Findings

A significant and growing fraction of families generate income through the Online Platform Economy. In recent JPMorgan Chase Institute research, we leveraged administrative banking records to track supply-side participation and revenues in the Online Platform Economy, and observed strong secular trends in two sectors between 2013 and 2018:

  • Participation on transportation platforms—measured as the fraction of our sample generating income through a transportation platform in any given month—increased by more than a factor of 20, while average monthly revenues declined by half.
  • Participation on leasing platforms tripled while average monthly revenues doubled.

We also reported large differences in participation rates across metropolitan areas.

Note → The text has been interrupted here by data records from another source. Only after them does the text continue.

-- ==== Sys2Proof/Machine/MemMaint.lean ====
section
/-! DEFINITION. Memory maintenance (09, 11, 13): refresh and targeted refresh (R251 to R255), patrol (R237), the dailies (R257 to R259),
relocation of granules (R288), conversion of regions (R231), and board pages (R342). -/
namespace Sys2Proof.Machine

/-! ### Refresh (R251, R252, R255) -/

/-- The stack's temperature lies above the bound of band 7: no rule binds the device (R14, R252). -/
def tooHot (s : State) (k : Nat) : Bool := bits (rd0 s (inst STK_REF_TEMP k)) 56 8 < rd0 s (inst STK_REF_STS_TEMP k)

/-- Activations of a bank's rows start again with its retention window. -/
def clearActivations (s : State) (key : Nat) : State :=
  { s with actCnt := s.actCnt.filter fun a => a.1 / Config.rowsPerBank ≠ key }

/-- A refresh command: 16 rows; 6,144 of them are a retention window. A running unit pauses (R216), and commands of a Roll beyond the
claim are counted (R253). -/
def refreshBank (s : State) (key : Nat) : State :=
  let k := bankStack key
  let pos := (mapGetD s.refPos key 0 + 1) % 6144
  let s := bump0 { s with refPos := mapSet 0 s.refPos key pos } (inst STK_REF_CNT k) 1
  let s := if pos = 0 then clearActivations s key else s
  let s := if (unitOf s key).running then bump0 s (inst BNK_PAUSE_CNT k) 1 else s
  if s.frame.phase = .roll then
    let n := mapGetD s.plan.refreshed key 0 + 1
    let s := { s with plan := { s.plan with refreshed := mapSet 0 s.plan.refreshed key n } }
    if mapGetD s.plan.refClaim k 0 < n then bump0 s (inst STK_REF_OVER k) 1 else s
  else s

/-- A targeted refresh of the two neighbours of a row whose count has reached STK_ACT.TH. -/
def targeted (s : State) (key row : Nat) : State :=
  let k := bankStack key
  if rd0 s (inst STK_ACT_TH k) ≤ mapGetD s.actCnt (actKeyOf key row) 0 then
    bump0 { s with actCnt := mapDel s.actCnt (actKeyOf key row) } (inst STK_TREF_CNT k) 1
  else s

/-! ### Patrol (R235, R237) -/

/-- Corrected and uncorrectable codewords of one patrol read. -/
def patrol (s : State) (key row c ue : Nat) : State :=
  let s := forEach (List.range c) s fun s _ => correctedAt s key row
  if ue = 0 then s
  else
    let s := bump0 (uncorrectableRead s key row) (inst STK_ECC_UNCORR (bankStack key)) (ue - 1)
    raise s { cls := clCorrected, reason := rsPatrolUe, type := 0x23, inst := bankStack key
              d0 := granDetail key (remapGran s key (row / Config.rowsPerGranule)) }

/-- Patrol reads protected rows of channels in shared mode, in time that the plan leaves. -/
def patrolOpen (s : State) (key row : Nat) : Bool :=
  row < Config.rowsPerBank && !computeRow s key row && !chanHeld s key

/-! ### The dailies (R257 to R259) -/

/-- Objects that the dailies check: LAYER or TABLE with a digest table, in compute granules. -/
def dailyObject (o : Obj) : Bool := (o.cls = 0 || o.cls = 1) && o.digestAddr ≠ 0 && o.prot && o.st = .package

/-- The first block of the stack from object and block (o, b) on. -/
def dailyFrom (s : State) (k o b : Nat) : Option (Nat × Nat) :=
  s.objs.findSome? fun p =>
    if p.1 < o || !dailyObject p.2 then none
    else ((List.range (32 * p.2.size)).find? fun i => (o < p.1 || b ≤ i) && blockIn s p.2 i k).map fun i => (p.1, i)

/-- The stored digest of a block, and the digest of its bytes. -/
def blockMatches (s : State) (o : Obj) (i : Nat) : Bool :=
  uReadN s (o.digestAddr + 8 * i) 8 = (digestBytes (sha384 (uReadN s (o.base + 65536 * i) 65536))).take 8

def dailyPos (s : State) (k : Nat) (p : Option (Nat × Nat)) : State :=
  let (o, b) := p.getD (0, 0)
  wr0 (wr0 s (inst RGN_DLY_POS_OBJ k) o) (inst RGN_DLY_POS_BLOCK k) b

/-- A CORRECTED event of the dailies. -/
def dailyEvent (s : State) (k reason key g o : Nat) : State :=
  raise s { cls := clCorrected, reason := reason, type := 0x26, inst := k, d0 := granDetail key g, d1 := o }

/-- Bitmap rows of resident reels' mask areas that copy bytes of the image: stack, bank, row and image address (R242, R257). -/
def maskCopies (s : State) : List (Nat × Nat × Nat × Nat) :=
  (List.range 4).flatMap fun r =>
    if !resident s r then []
    else (reelOf s r).masks.flatMap fun m =>
      let h := maskHead s m.addr
      (List.range (pieces (reelOf s r).vocab)).flatMap fun k =>
        let key := maskBank m.index k
        if mapGetD s.maskAreas key [] = [] then []
        else (List.range h.bitmaps).map fun b => (k, key, areaRow s key (bmpRow b), bmpPiece h k b)

/-- A copy that differs from the image is repaired, and checked again: a row that does not take the repair (`stuck`) marks its granule
RETIRING. In a RETIRING granule every sweep repairs it, and counts the repair (R233, R259). -/
def repairMask (s : State) (stuck : List (Nat × Nat)) (c : Nat × Nat × Nat × Nat) : State :=
  let (k, key, row, a) := c
  let good := uReadN s a 1024
  let g := row / Config.rowsPerGranule
  let o := (objAt s a).getD 0
  if rowRead s key row = good then s
  else
    let holds := !stuck.contains (key, row)
    let s := if holds then rowWrite s key row good else s
    if holds || granOf s key g = .maskRetiring then dailyEvent (bump0 s (inst RGN_DLY_REPAIRED k) 1) k rsDailyRepair key g o
    else dailyEvent (markRetiring (bump0 s (inst RGN_DLY_FAILED k) 1) key g) k rsDailyRetire key g o

/-- The copies of a block that has been checked, wherever they lie. -/
def repairMasks (s : State) (stuck : List (Nat × Nat)) (a : Nat) : State :=
  forEach ((maskCopies s).filter fun c => a ≤ c.2.2.2 && c.2.2.2 < a + 65536) s fun s c => repairMask s stuck c

/-- The bytes of an address lie in a block that the dailies check. -/
def dailyCovers (s : State) (a : Nat) : Bool := (objAt s a).any fun o => dailyObject (objOf s o)

/-- At the end of a stack's sweep its copies of an image that no block covers are held against it. -/
def sweepMasks (s : State) (k : Nat) (stuck : List (Nat × Nat)) : State :=
  forEach ((maskCopies s).filter fun c => c.1 = k && !dailyCovers s c.2.2.2) s fun s c => repairMask s stuck c

/-- A sweep of the stack ends: it counts, and the engine starts again from the first block. -/
def endSweep (s : State) (k : Nat) (stuck : List (Nat × Nat)) : State :=
  let s := wr0 s (inst RGN_DLY_SWEEPS k) (rd0 s (inst RGN_DLY_SWEEPS k) + 1)
  dailyPos (sweepMasks s k stuck) k (dailyFrom s k 0 0)

/-- The engine goes on to the next block. -/
def dailyAdvance (s : State) (k o b : Nat) (stuck : List (Nat × Nat)) : State :=
  match dailyFrom s k o (b + 1) with
  | some p => dailyPos s k (some p)
  | none => endSweep s k stuck

/-- One block is checked. -/
def checkBlock (s : State) (k o i : Nat) (stuck : List (Nat × Nat)) : State :=
  let x := objOf s o
  let s := { bump0 s (inst RGN_DLY_CHECKED k) 1 with
    plan := { s.plan with daily := mapSet 0 s.plan.daily k (mapGetD s.plan.daily k 0 + 1), dailyBlocks := s.plan.dailyBlocks + 1 } }
  let s :=
    if blockMatches s x i then repairMasks s stuck (x.base + 65536 * i)
    else if x.repairing.contains i then s
    else markPlanned (setObj s o { x with repairing := x.repairing ++ [i] }) k
  dailyAdvance s k o i stuck

/-- Roll, or the interval of a maintenance tick, runs (R41, R258). -/
def dailiesRun (s : State) : Bool := s.frame.kind ≠ .idle && s.frame.phase = .roll

/-- The engine of the stack waits for a memory channel to leave processor mode. -/
def dailyWaits (s : State) (k : Nat) : Bool :=
  s.apertureQ.any fun c => match c with | .dailyCheck d => d.stack = k | .dailyRecheck n _ _ _ => n = k | _ => false

/-- The bank that holds a check of a block: of its bytes or of its digest (R213, R258). -/
def blockHeld (s : State) (o : Obj) (i : Nat) : Option Nat :=
  match rangeHeld s (o.base + 65536 * i) 65536 with
  | some k => some k
  | none => rangeHeld s (o.digestAddr + 8 * i) 8

/-- The next block of a stack; none when its sweep has no block left. -/
def dailyNext (s : State) (k : Nat) : Option (Nat × Nat) :=
  dailyFrom s k (rd0 s (inst RGN_DLY_POS_OBJ k)) (rd0 s (inst RGN_DLY_POS_BLOCK k))

/-- Blocks that a stack may check in this interval: at most RGN_DLY.BLOCKS, and in a frame those that pass C claims (R91, R258). -/
def dailyRoom (s : State) (k : Nat) : Nat :=
  if s.frame.kind = .frame then min (rd0 s (inst RGN_DLY_BLOCKS k)) s.plan.dailyClaim else rd0 s (inst RGN_DLY_BLOCKS k)

/-- The engine checks its next block while the frame leaves it blocks; a memory channel in processor mode holds the check. -/
def dailyCheck (s : State) (k : Nat) (stuck : List (Nat × Nat)) : State :=
  if dailiesRun s && mapGetD s.plan.daily k 0 < dailyRoom s k && !dailyWaits s k then
    let s := if dailyNext s k = none then endSweep s k stuck else s
    match dailyNext s k with
    | none => s
    | some (o, i) =>
      match blockHeld s (objOf s o) i with
      | some key => hold s key (.dailyCheck ⟨k, stuck⟩)
      | none => checkBlock s k o i stuck
  else s

/-- The master copy's bytes of a block; none where there is no master copy or the reload fails. -/
def masterBytes (s : State) (o : Obj) (i : Nat) (hostData : Option Bytes) : Option Bytes :=
  if o.masterAddr = 0 then none
  else if o.masterHost then hostData.filter (·.length = 65536)
  else if insideObj s (o.masterAddr + 65536 * i) 65536 then some (uReadN s (o.masterAddr + 65536 * i) 65536)
  else none

/-- A block that cannot be reloaded. -/
def dailyFails (s : State) (k o : Nat) (x : Obj) : State :=
  raise (bump0 s (inst RGN_DLY_FAILED k) 1)
    { cls := clTenant, reason := 0x200, type := 0x26, inst := k, tenant := if x.shared then none else some x.tenant, d1 := o }

/-- The bank that holds the reload of a block: of its bytes or of its master copy in the unified range. -/
def reloadHeld (s : State) (o : Obj) (i : Nat) : Option Nat :=
  match blockHeld s o i with
  | some k => some k
  | none => if o.masterAddr = 0 || o.masterHost then none else rangeHeld s (o.masterAddr + 65536 * i) 65536

/-- The reload of a REPAIRING block, and its second check. -/
def recheck (s : State) (k o i : Nat) (hostData : Option Bytes) : State :=
  let x := objOf s o
  let s := markPlanned (setObj s o { x with repairing := x.repairing.filter (· ≠ i) }) k
  match masterBytes s x i hostData with
  | none => dailyFails s k o x
  | some bs =>
    let a := x.base + 65536 * i
    let s := putUnified s a bs
    let key := (byteBank s a).getD 0
    let g := match place s a with | .stack p => remapGran s p.key (p.row / Config.rowsPerGranule) | _ => 0
    if blockMatches s x i then dailyEvent (bump0 s (inst RGN_DLY_REPAIRED k) 1) k rsDailyRepair key g o
    else dailyEvent (markRetiring (bump0 s (inst RGN_DLY_FAILED k) 1) key g) k rsDailyRetire key g o

/-- A reload that a memory channel holds waits (R213). -/
def dailyRecheck (s : State) (k o i : Nat) (hostData : Option Bytes) : State :=
  if !(objOf s o).repairing.contains i || dailyWaits s k then s
  else
    match reloadHeld s (objOf s o) i with
    | some key => hold s key (.dailyRecheck k o i hostData)
    | none => recheck s k o i hostData

/-! ### Relocation (R233, R288) -/

/-- The lowest free compute granule of a bank. -/
def relocTarget (s : State) (key : Nat) : Option Nat := (List.range 48).find? fun g => granFree s key g true

/-- A RETIRING compute granule of memory channels 0 to 29 moves within its bank, while the bank has fewer than four remaps. -/
def relocate (s : State) (key g : Nat) : State :=
  let rs := mapGetD s.remap key []
  if granOf s key g ≠ .retiring || 30 ≤ bankChan key || g < bound s (bankStack key) (bankChan key) || 4 ≤ rs.length then s
  else
    match relocTarget s key with
    | none => s
    | some t =>
      let at_ := fun x => (key * Config.rowsPerBank + x * Config.rowsPerGranule) * Config.rowBytes
      let data := memReadN s.mem (at_ g) Config.granuleBytes
      let s := { s with mem := memWrite s.mem (at_ t) data, remap := mapPut s.remap key (rs ++ [(g, t)]) }
      bump0 (setGran s key g .retired) MIG_RELOC_CNT 1

/-! ### Conversion (R231) -/

/-- The granules of a channel between two boundaries are zeroed, the check bits of protected ones included. -/
def convert (s : State) (k ch old new : Nat) : State :=
  forEach (List.range 32) s fun s b => forEach (movedGrans old new) s fun s g =>
    let key := bankKey k ch b
    { s with mem := memZero s.mem ((key * Config.rowsPerBank + g * Config.rowsPerGranule) * Config.rowBytes) Config.granuleBytes }

/-- An accepted boundary starts a conversion pass. -/
def startConversion (s : State) (k ch v : Nat) : State :=
  let old := bound s k ch
  let s := convert (wr0 s (boundFld k ch) v) k ch old v
  if v = old then s else wr0 s (inst RGN_STS_CONVERTING k) 1

/-- A write of one boundary (R45, R231); a write that changes nothing has no effect. -/
def writeBound (s : State) (k ch v : Nat) : State :=
  if v = bound s k ch then s
  else
    match boundStatus s k ch v with
    | some st => dropWrite s 0 (0xE0000 + 0x1000 * k) st (boundFld k ch)
    | none => startConversion s k ch v

/-! ### The commands -/

/-- REFRESH of a bank. On a stack above band 7 of its curve no rule binds the device (R14): the model stops there. -/
def execRefresh (u : BankId) (s : State) : Out :=
  if running s && unitExists u && tooHot s u.stack then .fault .outOfSpecification
  else act s fun s => if unitExists u then refreshBank s (bankOf u) else s

def execTargetedRefresh (u : BankId) (row : Nat) (s : State) : Out :=
  act s fun s => if unitExists u then targeted s (bankOf u) row else s

def execPatrolRead (u : BankId) (row : Nat) (corrected uncorrectable : Nat) (s : State) : Out :=
  act s fun s =>
    if unitExists u && patrolOpen s (bankOf u) row then patrol s (bankOf u) row corrected uncorrectable else s

def execDailyCheck (d : DailyIn) (s : State) : Out :=
  act s fun s => if d.stack < 32 then dailyCheck s d.stack d.stuck else s

def execDailyRecheck (stack obj block : Nat) (hostData : Option Bytes) (s : State) : Out :=
  act s fun s => if stack < 32 then dailyRecheck s stack obj block hostData else s

def execGranuleRelocate (u : BankId) (gran : Nat) (s : State) : Out :=
  act s fun s => if unitExists u && gran < 48 then relocate s (bankOf u) gran else s

def execRgnBoundWrite (stack chan : Nat) (bound : BitVec 6) (s : State) : Out :=
  act s fun s => if stack < 32 && chan < 32 then writeBound s stack chan bound.toNat else s

def execConversionDone (stack : Nat) (s : State) : Out :=
  act s fun s => if stack < 32 then wr0 s (inst RGN_STS_CONVERTING stack) 0 else s

def execBoardPageFillDone (page : Nat) (s : State) : Out := act s fun s => fillDone s page

/-- Refresh of one bank of a rank of a board-memory channel: the bytes stay, and no register counts it (R339). -/
def execBoardMemoryRefresh (_chan _rank _bank : Nat) (s : State) : Out := act s fun s => s

end Sys2Proof.Machine
end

In this follow-up research, we use geographic and temporal variation to explore these dynamics in more detail, in order to get a better understanding of the viability of the transportation and leasing sectors of the Online Platform Economy as a potential source of income for participant families. We explore variation in characteristics of the Online Platform Economy over five years across 27 metropolitan areas in order to answer four questions.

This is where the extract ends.